> RECORDS
◆ ◆ ◆ ◆

/-! ### AddressLatch -/

/-- 40_address_latch.md R45. The word is the spec's notation (D1, log 12). That a command without response leaves the response
output empty is the model's choice (log 1, beside 30_encoding.md R39, D18). -/
def Obligations.AlWriteStoresTheSelectedByteAndToggles : Prop :=
  (∀ (d : Byte) (s : State),
    decode (0b0001#4 ++ d) = .ok (.alWrite d) ∧
    (s.nextRequest = some (.cpu (.write 0x2006 d)) → step s = exec (.alWrite d) s) ∧
    exec (.alWrite d) s = .next { s with
      al := if s.al.w then { hi := d &&& 0x3F, lo := s.al.lo, w := false }
            else { hi := s.al.hi &&& 0x3F, lo := d, w := true }
      responses := []
      pc := s.pc + 1 } ∧
    (s.al.Inv → s.al.hi &&& 0x3F = s.al.hi) ∧
    (s.al.w = true → execAll [.alWrite d, .alGetAddr] s = .next { s with
      al := { hi := d &&& 0x3F, lo := s.al.lo, w := false }
      responses := [.address (joinBytes (d &&& 0x3F) s.al.lo)]
      pc := s.pc + 2 })) ∧
  execAll [.alWrite 0x21, .alWrite 0x08] State.reset =
    .next { State.reset with al := { hi := 0x21, lo := 0x08, w := true }, pc := 2 } ∧
  joinBytes 0x21 0x08 = 0x2108

/-- 40_address_latch.md R46. The word is the spec's notation (D1, log 12). That a command without response leaves the response
output empty is the model's choice (log 1, beside 30_encoding.md R39, D18). -/
def Obligations.AlIncAddsTheStepWithByteCarry : Prop :=
  (∀ (k : Byte) (s : State),
    decode (0b0010#4 ++ k) = .ok (.alInc k) ∧
    exec (.alInc k) s = .next { s with
      al := { hi := (if s.al.lo + k < s.al.lo then s.al.hi + 1 else s.al.hi) &&& 0x3F, lo := s.al.lo + k, w := s.al.w }
      responses := []
      pc := s.pc + 1 } ∧
    (s.al.lo + k < s.al.lo ↔ 256 ≤ s.al.lo.toNat + k.toNat) ∧
    (s.al.Inv → s.al.hi.toNat + 1 ≤ 0x40) ∧
    (s.al.Inv → exec (.alInc 0) s = .next { s with responses := [], pc := s.pc + 1 })) ∧
  (∀ w : Bool,
    AddressLatch.increment 1 { hi := 0x00, lo := 0xFF, w := w } = { hi := 0x01, lo := 0x00, w := w } ∧
    AddressLatch.increment 1 { hi := 0x3F, lo := 0xFF, w := w } = { hi := 0x00, lo := 0x00, w := w } ∧
    AddressLatch.increment 32 { hi := 0x3F, lo := 0xFF, w := w } = { hi := 0x00, lo := 0x1F, w := w } ∧
    AddressLatch.increment 1 { hi := 0x21, lo := 0x08, w := w } = { hi := 0x21, lo := 0x09, w := w })

/-- 40_address_latch.md R47: the bytewise increment is the 16-bit addition, masked, for every 16-bit value and every step;
on the states of R13 it is addition modulo 2^14. That the response output is left empty is the model's choice (log 1, beside
30_encoding.md R39, D18). -/
def Obligations.BytewiseIncrementIsSixteenBitAddition : Prop :=
  ∀ (k : Byte) (s : State),
    let a' : Address := (joinBytes s.al.hi s.al.lo + k.setWidth 16) &&& 0x3FFF
    exec (.alInc k) s = .next { s with
      al := { s.al with hi := a'.extractLsb' 8 8, lo := a'.extractLsb' 0 8 }
      responses := []
      pc := s.pc + 1 } ∧
    s.al.increment16 k = s.al.increment k ∧
    (s.al.Inv → a'.toNat = (s.al.address.toNat + k.toNat) % 2 ^ 14)

/-- 40_address_latch.md R48. The word and the refusal of an operand are the spec's notation (D1, D2, 30_encoding.md R40,
log 12). That a command without response leaves the response
output empty is the model's choice (log 1, beside 30_encoding.md R39, D18). -/
def Obligations.AlResetLatchMakesTheNextWriteHigh : Prop :=
  decode 0x300 = .ok .alResetLatch ∧
  (∀ x : Byte, x ≠ 0x00 → decode (0b0011#4 ++ x) = .error .operandNotZero) ∧
  (∀ s : State,
    exec .alResetLatch s = .next { s with al := { s.al with w := true }, responses := [], pc := s.pc + 1 } ∧
    (s.al.w = true → exec .alResetLatch s = .next { s with responses := [], pc := s.pc + 1 }) ∧
    (∀ d : Byte, execAll [.alResetLatch, .alResetLatch, .alWrite d] s = .next { s with
      al := { hi := d &&& 0x3F, lo := s.al.lo, w := false }
      responses := []
      pc := s.pc + 3 }) ∧
    (∀ d : Byte, s.al.w = true → execAll [.alWrite d, .alResetLatch] s = .next { s with
      al := { hi := d &&& 0x3F, lo := s.al.lo, w := true }
      responses := []
      pc := s.pc + 2 })) ∧
  AddressLatch.resetLatch { hi := 0x12, lo := 0x34, w := false } = { hi := 0x12, lo := 0x34, w := true } ∧
  AddressLatch.writeByte 0x3F { hi := 0x12, lo := 0x34, w := true } = { hi := 0x3F, lo := 0x34, w := false }

/-- 40_address_latch.md R49, 10_state.md R14. The word and the refusal of an operand are the spec's notation (D1, D2,
30_encoding.md R40, log 12). -/
def Obligations.AlGetAddrReturnsTheVideoAddress : Prop :=
  decode 0x400 = .ok .alGetAddr ∧
  (∀ x : Byte, x ≠ 0x00 → decode (0b0100#4 ++ x) = .error .operandNotZero) ∧
  (∀ s : State,
    let a : Address := (s.al.hi.setWidth 16 <<< 8) ||| s.al.lo.setWidth 16
    exec .alGetAddr s = .next { s with responses := [.address a], pc := s.pc + 1 } ∧
    execAll [.alGetAddr, .alGetAddr] s = .next { s with responses := [.address a], pc := s.pc + 2 } ∧
    a.extractLsb' 0 8 = s.al.lo ∧ a.extractLsb' 8 6 = s.al.hi.extractLsb' 0 6 ∧
    (s.al.Inv → a.toNat ≤ 0x3FFF ∧ a.extractLsb' 14 2 = 0) ∧
    (∀ d : Byte, s.al.w = true → execAll [.alWrite d, .alGetAddr] s = .next { s with
      al := { hi := d &&& 0x3F, lo := s.al.lo, w := false }
      responses := [.address (joinBytes (d &&& 0x3F) s.al.lo)]
      pc := s.pc + 2 })) ∧
  joinBytes 0x21 0x09 = 0x2109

◆ ◆ ◆ ◆

> WORK ORDER
Copy out every line from the data above in which the word "extractLsb" occurs.

> FINAL ANSWER
      al := { s.al with hi := a'.extractLsb' 8 8, lo := a'.extractLsb' 0 8 }
    a.extractLsb' 0 8 = s.al.lo ∧ a.extractLsb' 8 6 = s.al.hi.extractLsb' 0 6 ∧
    (s.al.Inv → a.toNat ≤ 0x3FFF ∧ a.extractLsb' 14 2 = 0) ∧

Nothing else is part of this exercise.